EXERCISE DIRECTIONS
Below are some records; output exactly the lines from the line with "(Sys2Proof.Machine.execFcmpUn d a b s)" to the line with "unfold execGroup9 decodeGroup9", both ends kept, and nothing more.
Start of WORKING DATA
-- ==== Sys2Proof/Machine/Run.lean ====
section
/-! DEFINITION. Running the fetched word (01_encoding R38), and the dispatch that the compiler runs in place of decoding followed by exec: Lean's compiler cannot build the constructors of so long an inductive, so decoded instructions and events go to their meanings directly; each lemma says that this is exec of the decoded instruction. -/

namespace Sys2Proof.Machine

/-- An error in the queue tables or in a decode table stops the instruction that goes through it (15_platform R465). -/
def tableStruck (s : State) (map op : Nat) : Bool :=
  isStruck s (.decode map op) || (match s.cur with | .queue q => isStruck s (.queue q) | _ => false)

/-- R38 for a fetched instruction: steps 2 and 3 come before the reserved bits of step 4. `ex` runs a word by its operation and fields, `hx` a halfword. -/
def runCode (ex : Nat → BitVec 7 → BitVec 7 → BitVec 7 → State → Option Out) (hx : BitVec 16 → State → Option Out) (c : Code) (s : State) : Out :=
  match c with
  | .half h => (hx h s).getD (done s (.error illegal))
  | .word w =>
    if tableStruck s (mapOf s) (wordOp w) then done (match s.cur with | .queue q => unstrike s (.queue q) | _ => s) (.error (trapOf 0x0C 0x02))
    else match mapOp s (mapOf s) (wordOp w) with
    | none => done s (.error illegal)
    | some op =>
      if !ctxAllows s.cur.ctx op then done s (.error illegal)
      else if levelOf s < lowestLevel op (wordB w) then done s (.error (trapOf 0x03))
      else (ex op (wordD w) (wordA w) (wordB w) s).getD (done s (.error illegal))

/-- Fetches and runs the next instruction of the executing context. -/
def runFetched (ex : Nat → BitVec 7 → BitVec 7 → BitVec 7 → State → Option Out) (hx : BitVec 16 → State → Option Out) (s : State) : Out :=
  match fetch s with
  | .error stop => done s (.error stop)
  | .ok (c, s) => runCode ex hx c s

/-- The next instruction of the executing context, or what comes before it at the boundary. -/
def runNext (ex : Nat → BitVec 7 → BitVec 7 → BitVec 7 → State → Option Out) (hx : BitVec 16 → State → Option Out) (s : State) : Out :=
  match s.cur with
  | .group gid =>
    match atBoundary s gid with
    | some s' => .next s'
    | none => runFetched ex hx s
  | _ => runFetched ex hx s

/-- Operations of decodeGroup0. -/
def execGroup0 (op : Nat) (d a b : BitVec 7) (s : State) : Option Out :=
  match op with
  | 0 => some (Sys2Proof.Machine.execAdd d a b s)
  | 1 => some (Sys2Proof.Machine.execSub d a b s)
  | 2 => some (Sys2Proof.Machine.execMulLo d a b s)
  | 3 => some (Sys2Proof.Machine.execMulHiS d a b s)
  | 4 => some (Sys2Proof.Machine.execMulHiU d a b s)
  | 5 => some (Sys2Proof.Machine.execMulwS d a b s)
  | 6 => some (Sys2Proof.Machine.execMulwU d a b s)
  | 7 => some (Sys2Proof.Machine.execMad d a b s)
  | 8 => some (Sys2Proof.Machine.execAnd d a b s)
  | 9 => some (Sys2Proof.Machine.execOr d a b s)
  | 10 => some (Sys2Proof.Machine.execXor d a b s)
  | 11 => some (Sys2Proof.Machine.execAndn d a b s)
  | 12 => some (Sys2Proof.Machine.execShl d a b s)
  | 13 => some (Sys2Proof.Machine.execShr d a b s)
  | 14 => some (Sys2Proof.Machine.execSar d a b s)
  | 15 => some (Sys2Proof.Machine.execRotl d a b s)
  | _ => none

theorem execGroup0_eq (op : Nat) (d a b : BitVec 7) (s : State) :
    execGroup0 op d a b s = (decodeGroup0 op d a b).map (fun i => exec i s) := by
  unfold execGroup0 decodeGroup0
  split <;> simp only [Option.map_some, Option.map_none] <;> rfl

/-- Operations of decodeGroup1. -/
def execGroup1 (op : Nat) (d a b : BitVec 7) (s : State) : Option Out :=
  match op with
  | 16 => some (Sys2Proof.Machine.execMinS d a b s)
  | 17 => some (Sys2Proof.Machine.execMinU d a b s)
  | 18 => some (Sys2Proof.Machine.execMaxS d a b s)
  | 19 => some (Sys2Proof.Machine.execMaxU d a b s)
  | 20 => some (Sys2Proof.Machine.execPerm d a b s)
  | 21 => some (Sys2Proof.Machine.execBfx d a b s)
  | 22 => some (Sys2Proof.Machine.execBfi d a b s)
  | 24 => if b = 0 then some (Sys2Proof.Machine.execAbs d a s) else none
  | 25 => if b = 0 then some (Sys2Proof.Machine.execNeg d a s) else none
  | 26 => if b = 0 then some (Sys2Proof.Machine.execClz d a s) else none
  | 27 => if b = 0 then some (Sys2Proof.Machine.execPopc d a s) else none
  | 28 => if b = 0 then some (Sys2Proof.Machine.execBrev d a s) else none
  | 29 => if b = 0 then some (Sys2Proof.Machine.execMov d a s) else none
  | _ => none

theorem execGroup1_eq (op : Nat) (d a b : BitVec 7) (s : State) :
    execGroup1 op d a b s = (decodeGroup1 op d a b).map (fun i => exec i s) := by
  unfold execGroup1 decodeGroup1
  split <;> simp only [apply_ite (Option.map _), Option.map_some, Option.map_none] <;> rfl

/-- Operations of decodeGroup2. -/
def execGroup2 (op : Nat) (d a b : BitVec 7) (s : State) : Option Out :=
  match op with
  | 32 => some (Sys2Proof.Machine.execAddi d a b s)
  | 33 => some (Sys2Proof.Machine.execAndi d a b s)
  | 34 => some (Sys2Proof.Machine.execOri d a b s)
  | 35 => some (Sys2Proof.Machine.execXori d a b s)
  | 36 => some (Sys2Proof.Machine.execShli d a b s)
  | 37 => some (Sys2Proof.Machine.execShri d a b s)
  | 38 => some (Sys2Proof.Machine.execSari d a b s)
  | 40 => some (Sys2Proof.Machine.execLi d ((b) ++ (a)) s)
  | 41 => some (Sys2Proof.Machine.execLui d ((b) ++ (a)) s)
  | _ => none

theorem execGroup2_eq (op : Nat) (d a b : BitVec 7) (s : State) :
    execGroup2 op d a b s = (decodeGroup2 op d a b).map (fun i => exec i s) := by
  unfold execGroup2 decodeGroup2
  split <;> simp only [Option.map_some, Option.map_none] <;> rfl

/-- Operations of decodeGroup3. -/
def execGroup3 (op : Nat) (d a b : BitVec 7) (s : State) : Option Out :=
  match op with
  | 48 => some (Sys2Proof.Machine.execCmpEq d a b s)
  | 49 => some (Sys2Proof.Machine.execCmpNe d a b s)
  | 50 => some (Sys2Proof.Machine.execCmpLtS d a b s)
  | 51 => some (Sys2Proof.Machine.execCmpLeS d a b s)
  | 52 => some (Sys2Proof.Machine.execCmpGtS d a b s)
  | 53 => some (Sys2Proof.Machine.execCmpGeS d a b s)
  | 54 => some (Sys2Proof.Machine.execCmpLtU d a b s)
  | 55 => some (Sys2Proof.Machine.execCmpLeU d a b s)
  | 56 => some (Sys2Proof.Machine.execCmpGtU d a b s)
  | 57 => some (Sys2Proof.Machine.execCmpGeU d a b s)
  | _ => none

theorem execGroup3_eq (op : Nat) (d a b : BitVec 7) (s : State) :
    execGroup3 op d a b s = (decodeGroup3 op d a b).map (fun i => exec i s) := by
  unfold execGroup3 decodeGroup3
  split <;> simp only [Option.map_some, Option.map_none] <;> rfl

/-- Operations of decodeGroup4. -/
def execGroup4 (op : Nat) (d a b : BitVec 7) (s : State) : Option Out :=
  match op with
  | 64 => some (Sys2Proof.Machine.execAdd64 d a b s)
  | 65 => some (Sys2Proof.Machine.execSub64 d a b s)
  | 66 => some (Sys2Proof.Machine.execShl64 d a b s)
  | 67 => some (Sys2Proof.Machine.execShr64 d a b s)
  | 72 => some (Sys2Proof.Machine.execCmp64Eq d a b s)
  | 73 => some (Sys2Proof.Machine.execCmp64Ne d a b s)
  | 74 => some (Sys2Proof.Machine.execCmp64LtS d a b s)
  | 75 => some (Sys2Proof.Machine.execCmp64LeS d a b s)
  | 76 => some (Sys2Proof.Machine.execCmp64GtS d a b s)
  | 77 => some (Sys2Proof.Machine.execCmp64GeS d a b s)
  | 78 => some (Sys2Proof.Machine.execCmp64LtU d a b s)
  | 79 => some (Sys2Proof.Machine.execCmp64LeU d a b s)
  | _ => none

theorem execGroup4_eq (op : Nat) (d a b : BitVec 7) (s : State) :
    execGroup4 op d a b s = (decodeGroup4 op d a b).map (fun i => exec i s) := by
  unfold execGroup4 decodeGroup4
  split <;> simp only [Option.map_some, Option.map_none] <;> rfl

/-- Operations of decodeGroup5. -/
def execGroup5 (op : Nat) (d a b : BitVec 7) (s : State) : Option Out :=
  match op with
  | 80 => some (Sys2Proof.Machine.execCmp64GtU d a b s)
  | 81 => some (Sys2Proof.Machine.execCmp64GeU d a b s)
  | _ => none

theorem execGroup5_eq (op : Nat) (d a b : BitVec 7) (s : State) :
    execGroup5 op d a b s = (decodeGroup5 op d a b).map (fun i => exec i s) := by
  unfold execGroup5 decodeGroup5
  split <;> simp only [Option.map_some, Option.map_none] <;> rfl

/-- Operations of decodeGroup7. -/
def execGroup7 (op : Nat) (d a b : BitVec 7) (s : State) : Option Out :=
  match op with
  | 112 => some (Sys2Proof.Machine.execSel 0 d a b s)
  | 113 => some (Sys2Proof.Machine.execSel 1 d a b s)
  | 114 => some (Sys2Proof.Machine.execSel 2 d a b s)
  | 115 => some (Sys2Proof.Machine.execSel 3 d a b s)
  | 116 => some (Sys2Proof.Machine.execSel 4 d a b s)
  | 117 => some (Sys2Proof.Machine.execSel 5 d a b s)
  | 118 => some (Sys2Proof.Machine.execSel 6 d a b s)
  | 119 => some (Sys2Proof.Machine.execSel 7 d a b s)
  | _ => none

theorem execGroup7_eq (op : Nat) (d a b : BitVec 7) (s : State) :
    execGroup7 op d a b s = (decodeGroup7 op d a b).map (fun i => exec i s) := by
  unfold execGroup7 decodeGroup7
  split <;> simp only [Option.map_some, Option.map_none] <;> rfl

/-- Operations of decodeGroup8. -/
def execGroup8 (op : Nat) (d a b : BitVec 7) (s : State) : Option Out :=
  match op with
  | 128 => some (Sys2Proof.Machine.execFadd d a b s)
  | 129 => some (Sys2Proof.Machine.execFsub d a b s)
  | 130 => some (Sys2Proof.Machine.execFmul d a b s)
  | 131 => some (Sys2Proof.Machine.execFfma d a b s)
  | 132 => some (Sys2Proof.Machine.execFdiv d a b s)
  | 133 => some (Sys2Proof.Machine.execFmin d a b s)
  | 134 => some (Sys2Proof.Machine.execFmax d a b s)
  | 135 => some (Sys2Proof.Machine.execFcpys d a b s)
  | 136 => if b.extractLsb' 3 4 = 0 then some (Sys2Proof.Machine.execFsqrt d a (b.extractLsb' 0 3) s) else none
  | 137 => if b = 0 then some (Sys2Proof.Machine.execFabs d a s) else none
  | 138 => if b = 0 then some (Sys2Proof.Machine.execFneg d a s) else none
  | 139 => if b = 0 then some (Sys2Proof.Machine.execFclass d a s) else none
  | 140 => if b.extractLsb' 3 4 = 0 then some (Sys2Proof.Machine.execFrint d a (b.extractLsb' 0 3) s) else none
  | _ => none

theorem execGroup8_eq (op : Nat) (d a b : BitVec 7) (s : State) :
    execGroup8 op d a b s = (decodeGroup8 op d a b).map (fun i => exec i s) := by
  unfold execGroup8 decodeGroup8
  split <;> simp only [apply_ite (Option.map _), Option.map_some, Option.map_none] <;> rfl

/-- Operations of decodeGroup9. -/
def execGroup9 (op : Nat) (d a b : BitVec 7) (s : State) : Option Out :=
  match op with
  | 144 => if b = 0 then some (Sys2Proof.Machine.execFrcp d a s) else none
  | 145 => if b = 0 then some (Sys2Proof.Machine.execFrsq d a s) else none
  | 146 => if b = 0 then some (Sys2Proof.Machine.execFex2 d a s) else none
  | 147 => if b = 0 then some (Sys2Proof.Machine.execFlg2 d a s) else none
  | 148 => if b = 0 then some (Sys2Proof.Machine.execFsin d a s) else none
  | 149 => if b = 0 then some (Sys2Proof.Machine.execFcos d a s) else none
  | 152 => some (Sys2Proof.Machine.execFcmpEq d a b s)
  | 153 => some (Sys2Proof.Machine.execFcmpNe d a b s)
  | 154 => some (Sys2Proof.Machine.execFcmpLt d a b s)
  | 155 => some (Sys2Proof.Machine.execFcmpLe d a b s)
  | 156 => some (Sys2Proof.Machine.execFcmpGt d a b s)
  | 157 => some (Sys2Proof.Machine.execFcmpGe d a b s)
  | 158 => some (Sys2Proof.Machine.execFcmpUn d a b s)
  | _ => none

theorem execGroup9_eq (op : Nat) (d a b : BitVec 7) (s : State) :
    execGroup9 op d a b s = (decodeGroup9 op d a b).map (fun i => exec i s) := by
  unfold execGroup9 decodeGroup9
  split <;> simp only [apply_ite (Option.map _), Option.map_some, Option.map_none] <;> rfl

/-- Operations of decodeGroup10. -/
def execGroup10 (op : Nat) (d a b : BitVec 7) (s : State) : Option Out :=
  match op with
  | 160 => some (Sys2Proof.Machine.execDadd d a b s)
  | 161 => some (Sys2Proof.Machine.execDsub d a b s)
  | 162 => some (Sys2Proof.Machine.execDmul d a b s)
  | 163 => some (Sys2Proof.Machine.execDfma d a b s)
  | 164 => some (Sys2Proof.Machine.execDdiv d a b s)
  | 165 => if b.extractLsb' 3 4 = 0 then some (Sys2Proof.Machine.execDsqrt d a (b.extractLsb' 0 3) s) else none
  | 168 => some (Sys2Proof.Machine.execDcmpEq d a b s)
  | 169 => some (Sys2Proof.Machine.execDcmpNe d a b s)
  | 170 => some (Sys2Proof.Machine.execDcmpLt d a b s)
  | 171 => some (Sys2Proof.Machine.execDcmpLe d a b s)
  | 172 => some (Sys2Proof.Machine.execDcmpGt d a b s)
  | 173 => some (Sys2Proof.Machine.execDcmpGe d a b s)
  | 174 => some (Sys2Proof.Machine.execDcmpUn d a b s)
  | _ => none

theorem execGroup10_eq (op : Nat) (d a b : BitVec 7) (s : State) :
    execGroup10 op d a b s = (decodeGroup10 op d a b).map (fun i => exec i s) := by
  unfold execGroup10 decodeGroup10
  split <;> simp only [apply_ite (Option.map _), Option.map_some, Option.map_none] <;> rfl

/-- Operations of decodeGroup11. -/
def execGroup11 (op : Nat) (d a b : BitVec 7) (s : State) : Option Out :=
  match op with
  | 176 => some (Sys2Proof.Machine.execHadd2Bf16 d a b s)
  | 177 => some (Sys2Proof.Machine.execHadd2Fp16 d a b s)
  | 178 => some (Sys2Proof.Machine.execHmul2Bf16 d a b s)
  | 179 => some (Sys2Proof.Machine.execHmul2Fp16 d a b s)
  | 180 => some (Sys2Proof.Machine.execHfma2Bf16 d a b s)
  | 181 => some (Sys2Proof.Machine.execHfma2Fp16 d a b s)
  | _ => none

theorem execGroup11_eq (op : Nat) (d a b : BitVec 7) (s : State) :
    execGroup11 op d a b s = (decodeGroup11 op d a b).map (fun i => exec i s) := by
  unfold execGroup11 decodeGroup11
  split <;> simp only [Option.map_some, Option.map_none] <;> rfl

/-- Operations of decodeGroup12. -/
def execGroup12 (op : Nat) (d a b : BitVec 7) (s : State) : Option Out :=
  match op with
  | 192 => some (Sys2Proof.Machine.execCvt d a (b.extractLsb' 0 6) (b.extractLsb' 6 1) s)
  | 193 => if b.extractLsb' 3 4 = 0 then some (Sys2Proof.Machine.execCvtbPack d a (b.extractLsb' 0 3) s) else if b.extractLsb' 3 4 = 8 then some (Sys2Proof.Machine.execCvtbUnpack d a (b.extractLsb' 0 3) s) else none
  | 194 => some (Sys2Proof.Machine.execCblook d a b s)
  | _ => none

theorem execGroup12_eq (op : Nat) (d a b : BitVec 7) (s : State) :
    execGroup12 op d a b s = (decodeGroup12 op d a b).map (fun i => exec i s) := by
  unfold execGroup12 decodeGroup12
  split <;> simp only [apply_ite (Option.map _), Option.map_some, Option.map_none] <;> rfl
End of WORKING DATA
SOLVED EXERCISE
  | 158 => some (Sys2Proof.Machine.execFcmpUn d a b s)
  | _ => none

theorem execGroup9_eq (op : Nat) (d a b : BitVec 7) (s : State) :
    execGroup9 op d a b s = (decodeGroup9 op d a b).map (fun i => exec i s) := by
  unfold execGroup9 decodeGroup9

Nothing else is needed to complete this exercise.